Rade Koncar (Serbian Cyrillic: ???? ??????; 6 August/28 October 1911 – 22 May 1942) was a Croatian Serb politician and leader of the Yugoslav Partisans in the Independent State of Croatia and Dalmatia during the early stages of World War II in Yugoslavia.
He became a member of the Communist Party of Yugoslavia (KPJ) in 1934 and was arrested in 1936 when the Belgrade branch of the party was banned by Yugoslav authorities.
After serving one year of hard labour in Sremska Mitrovica prison he was released and elected political secretary of the central committee of the Communist Party of Croatia (KPH) in Zagreb.
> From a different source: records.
-- ==== Sys2Proof/Machine/Operands.lean ====
section
/-! DEFINITION. Operand forms: kind numbers and colour bits (00_scope.md R11), the code ROM LUT
(10_state.md R29, 30_encoding.md R80), the layouts of the square, turn and hand-record words of POS
(10_state.md R31 to R33) and which of them are legal (42_records.md R176, R177). -/

namespace Sys2Proof

/-- Kind numbers, 00_scope.md R11. -/
def Kind.num : Kind → BitVec 3
  | .pawn => 0
  | .lance => 1
  | .knight => 2
  | .silver => 3
  | .gold => 4
  | .bishop => 5
  | .rook => 6

/-- The kinds in the order of their numbers, `for k in 0 .. 6`. -/
def Kind.all : List Kind := [.pawn, .lance, .knight, .silver, .gold, .bishop, .rook]

/-- The kind of a kind number; 7 is reserved (00_scope.md R11). -/
def Kind.ofNum (n : BitVec 3) : Option Kind := Kind.all.find? (fun k => k.num = n)

/-- The promotable kinds (30_encoding.md R80): none for GOLD. -/
def Kind.prom : Kind → Option PromKind
  | .pawn => some .pawn
  | .lance => some .lance
  | .knight => some .knight
  | .silver => some .silver
  | .gold => none
  | .bishop => some .bishop
  | .rook => some .rook

/-- The colour and turn bit: 0 BLACK, 1 WHITE (00_scope.md R11). -/
def Colour.bit : Colour → Bool
  | .black => false
  | .white => true

/-- The colour of a colour bit (00_scope.md R11). -/
def Colour.ofBit (b : Bool) : Colour := if b then .white else .black

namespace Machine

/-- LUT, the read-only table of pairs (LEN, CODE) indexed by kind number (10_state.md R29), with the
contents of 30_encoding.md R80. -/
def lut : List (Nat × Nat) := [(1, 0), (3, 4), (3, 5), (3, 6), (4, 14), (5, 30), (5, 31)]

/-- EncodeKind(k), 41_piece_code.md R150; LUT has no entry 7. -/
def lutEntry (k : BitVec 3) : Option (Nat × Nat) := lut[k.toNat]?

/-- The kind k with LEN[k] = n and CODE[k] = v, if there is one (41_piece_code.md R152). -/
def lutFind (n v : Nat) : Option Kind := Kind.all.find? (fun k => lutEntry k.num = some (n, v))

/-- The bits of a code in the order PutCode writes them, most significant first (41_piece_code.md R151). -/
def codeString (len code : Nat) : List Bool :=
  (List.range len).reverse.map (fun i => code.testBit i)

/-- The code string of kind k (30_encoding.md R80). -/
def codeBits (k : Kind) : List Bool :=
  match lutEntry k.num with
  | some (len, code) => codeString len code
  | none => []

/-- The bits of a 7-bit field, least significant first (40_bitstream.md R124). -/
def le7Bits (v : BitVec 7) : List Bool := (List.range 7).map (fun j => v.getLsbD j)

/-- `zext_8` of one bit. -/
def bitByte (b : Bool) : Byte := (BitVec.ofBool b).setWidth 8

/-- `0x01 | c << 2 | p << 3 | k << 4`, 42_records.md R173, with the layout of 10_state.md R31. -/
def squareWord (k : Kind) (p c : Bool) : Byte :=
  0x01#8 ||| (bitByte c <<< 2) ||| (bitByte p <<< 3) ||| (k.num.setWidth 8 <<< 4)

/-- `k | c << 3 | p << 4`, 42_records.md R175, with the layout of 10_state.md R32. -/
def handWord (k : Kind) (p c : Bool) : Byte :=
  k.num.setWidth 8 ||| (bitByte c <<< 3) ||| (bitByte p <<< 4)

/-- The BLACK king word (10_state.md R31). -/
def blackKing : Byte := 0x03#8

/-- The WHITE king word (10_state.md R31). -/
def whiteKing : Byte := 0x07#8

/-- Field KIND of a square word, bits 6:4 (10_state.md R31). -/
def squareKind (w : Byte) : BitVec 3 := w.extractLsb' 4 3

/-- Field PROM of a square word, bit 3 (10_state.md R31). -/
def squareProm (w : Byte) : Bool := w.getLsbD 3

/-- Field COLOR of a square word, bit 2 (10_state.md R31). -/
def squareColor (w : Byte) : Bool := w.getLsbD 2

/-- LegalNonKing(w), 42_records.md R176: the empty square, or OCC = 1, KING = 0, bit 7 = 0, KIND 0 to 6
and PROM = 0 for GOLD (10_state.md R31). -/
def legalNonKing (w : Byte) : Bool :=
  w = 0x00#8 ||
    (w.getLsbD 0 && !w.getLsbD 1 && !w.getLsbD 7 && squareKind w != 7#3
      && !(squareKind w == 4#3 && squareProm w))

/-- LegalSquare(w), 42_records.md R176: the 29 legal square words of 10_state.md R31. -/
def legalSquare (w : Byte) : Bool := w = blackKing || w = whiteKing || legalNonKing w

/-- Field KIND of a hand-record word, bits 2:0 (10_state.md R32). -/
def handKind (h : Byte) : BitVec 3 := h.extractLsb' 0 3

/-- Field COLOR of a hand-record word, bit 3 (10_state.md R32). -/
def handColor (h : Byte) : Bool := h.getLsbD 3

/-- LegalHand(h), 42_records.md R177: KIND 0 to 6, bits 7:5 zero, bit 4 either. -/
def legalHand (h : Byte) : Bool := handKind h != 7#3 && h.extractLsb' 5 3 == 0#3

/-- The turn words TURN_ENC and PACK accept (10_state.md R33). -/
def legalTurn (w : Byte) : Bool := w = 0x00#8 || w = 0x01#8

/-- The address of the turn word in POS (20_memory.md R53). -/
def turnAddr : Nat := 81

/-- The address of hand-record word i in POS (20_memory.md R53). -/
def handAddr (i : Nat) : Nat := 128 + i

end Machine
end Sys2Proof
end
In October 1940, he was made a member of the central committee of the KPJ at the Fifth National Conference of the Communist Party of Yugoslavia.
Following the April 1941 Axis occupation of Yugoslavia Koncar took part in the anti-fascist uprising which retook areas from German control in Serbia, and personally led attacks against Axis forces in Independent State of Croatia.
Having relocated to Governorate of Dalmatia in October 1941, in November 1941 he was ambushed by fascist agents, arrested and beaten.
The Ustaše disclosed his identity to Italian authorities who then put him on trial.
Koncar was sentenced to death and executed alongside twenty-five others on 22 May 1942 in Šibenik.
He was posthumously named the first People's Hero of Yugoslavia and was revered as a war hero.